I nust confess that the first thing a visitor might notice on any given day is that I'm not overly tidy in my housekeeping. Clean--not tidy. It is usually books and such that are the culprits--tottery stacks of things to be read.
Beyond that, it would be easy to see that I love vintage items, that I am a quilt maker, a dedicated gardener, and that we have given refuge to an assortment of CATS. The activities of the feline residents dictate that most of my glass and china collectables [either inherited or found in charity shops] are displayed only behind cupboard doors.
The house usually smells good--something simmering or baking.
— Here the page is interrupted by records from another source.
/-- SDO of a port in BCLK period `j` of the frame it emits; none where it is high impedance. The first OFFSET periods carry the end of the
frame before. -/
def Dev.sdoLevel (d : Dev) (p j : Nat) : Option Bool :=
  let w := d.gFmt (p / 4)
  let n := GFmt.bclks w
  if !d.drives p then none
  else if n = 0 then some false
  else
    let x := d.port p
    let s := GFmt.shift w
    let (fr, b) := if s ≤ j then (x.lastOut, j - s) else (x.prevOut, n + j - s)
    (fr.getD (b / GFmt.width w) (some 0)).map (fun v => bitAt v (GFmt.width w - 1 - b % GFmt.width w))

/-- The first FSYNC edge that this part stamps by base 0 now (TS32). -/
def Dev.ts0 (d : Dev) : Nat := d.tbNs 0

/-! ## Memory mode (R265 to R269) -/

namespace Rec
/-- Slots per frame of a record: those enabled. -/
def slots (d : Dev) (p : Nat) (out : Bool) : List Nat := (List.range 32).filter (fun k => slotOn d p k out)
def bytes (d : Dev) (p : Nat) : Nat := if PCtl.pack4 (d.pCtl p) then 4 else 3
/-- Record stride RS. -/
def stride (d : Dev) (p : Nat) : Nat :=
  64 * ((32 + PCtl.memFrames (d.pCtl p) * GFmt.slots (d.gFmt (p / 4)) * bytes d p + 63) / 64)
def base (d : Dev) (p : Nat) (out : Bool) : Nat :=
  if out then d.fld (R.PORT_PLY_BASE_LO_BASE p) / 0x1000 * 0x1000 + d.fld (R.PORT_PLY_BASE_HI_BASE p) % 4 * 2 ^ 32
  else d.fld (R.PORT_CAP_BASE_LO_BASE p) / 0x1000 * 0x1000 + d.fld (R.PORT_CAP_BASE_HI_BASE p) % 4 * 2 ^ 32
def size (d : Dev) (p : Nat) : Nat := 2 ^ PCtl.memLog2 (d.pCtl p)
/-- DRAM address of record `i`. -/
def addr (d : Dev) (p : Nat) (out : Bool) (i : Nat) : Nat := base d p out + i % size d p * stride d p
/-- The stamp bytes 0 to 15 of a header. -/
def stamp (tick phase ts : Nat) : List Nat := leBytes 6 tick ++ [0, 0] ++ leBytes 4 (phase % 2 ^ 24) ++ leBytes 4 (ts % 2 ^ 32)
end Rec

/-- A captured block as a record (R265). -/
def capRecord (d : Dev) (p seq : Nat) (c : CapRun) : List Nat :=
  let ks := Rec.slots d p false
  Rec.stamp c.tick c.phase c.ts ++ leBytes 4 seq ++ [b2n c.discont + 2 * b2n c.faded + 4 * b2n c.clkFault, ks.length] ++ List.replicate 10 0
    ++ c.frames.flatMap (fun f => ks.flatMap (fun k => leBytes (Rec.bytes d p) (tc (8 * Rec.bytes d p) (f.getD k 0))))

/-- The end of a capture block: its record is written, or the block is an overrun and its envelope restarts at 0 (R266). -/
def Dev.captureEnd (d : Dev) (p : Nat) : Dev :=
  let x := d.port p
  if PCtl.memory (d.pCtl p) && decide (PCtl.memFrames (d.pCtl p) ≤ x.cap.frames.length) then
    let w := d.fld (R.PORT_CAP_WIDX_IDX p)
    let used := (w + 2 ^ 32 - d.fld (R.PORT_CAP_RIDX_IDX p)) % 2 ^ 32
    if used < Rec.size d p then
      let d := (d.dramWrite .sap (Rec.addr d p false w) (capRecord d p w x.cap)).2
      (d.setFld (R.PORT_CAP_WIDX_IDX p) (w + 1)).setPort p { d.port p with cap := .zero }
    else
      let d := ((d.count (R.PORT_OVERRUN_COUNT p)).raise (F.portOverrun p)).note (.portXrun p)
      d.setPort p { d.port p with cap := { CapRun.zero with discont := true }, inE := { (d.port p).inE with g := 0, fall := false } }
  else d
The former owners of our 1980-built cottage were gardeners and their legacy of flowers and shrubs has been enhanced by my three past seasons of flower gardening, so the dooryard itself is welcoming. My husband's collectibles occupy the set of rustic cherry shelves on the right of the fireplace. The left-hand shelves are mine and I change the displays infrequently, as the spirit moves me.
My Grampa Mac's rocking chair sits near the shelves [adjacent to the fireplace]and a small table overflows with my Bible, a study guide, and whatever books and magazines I'm currently enjoying.
I hope that our home is inviting [in spite of cat hair which I constantly vacuum] and suggests that the occupants are interesting folk!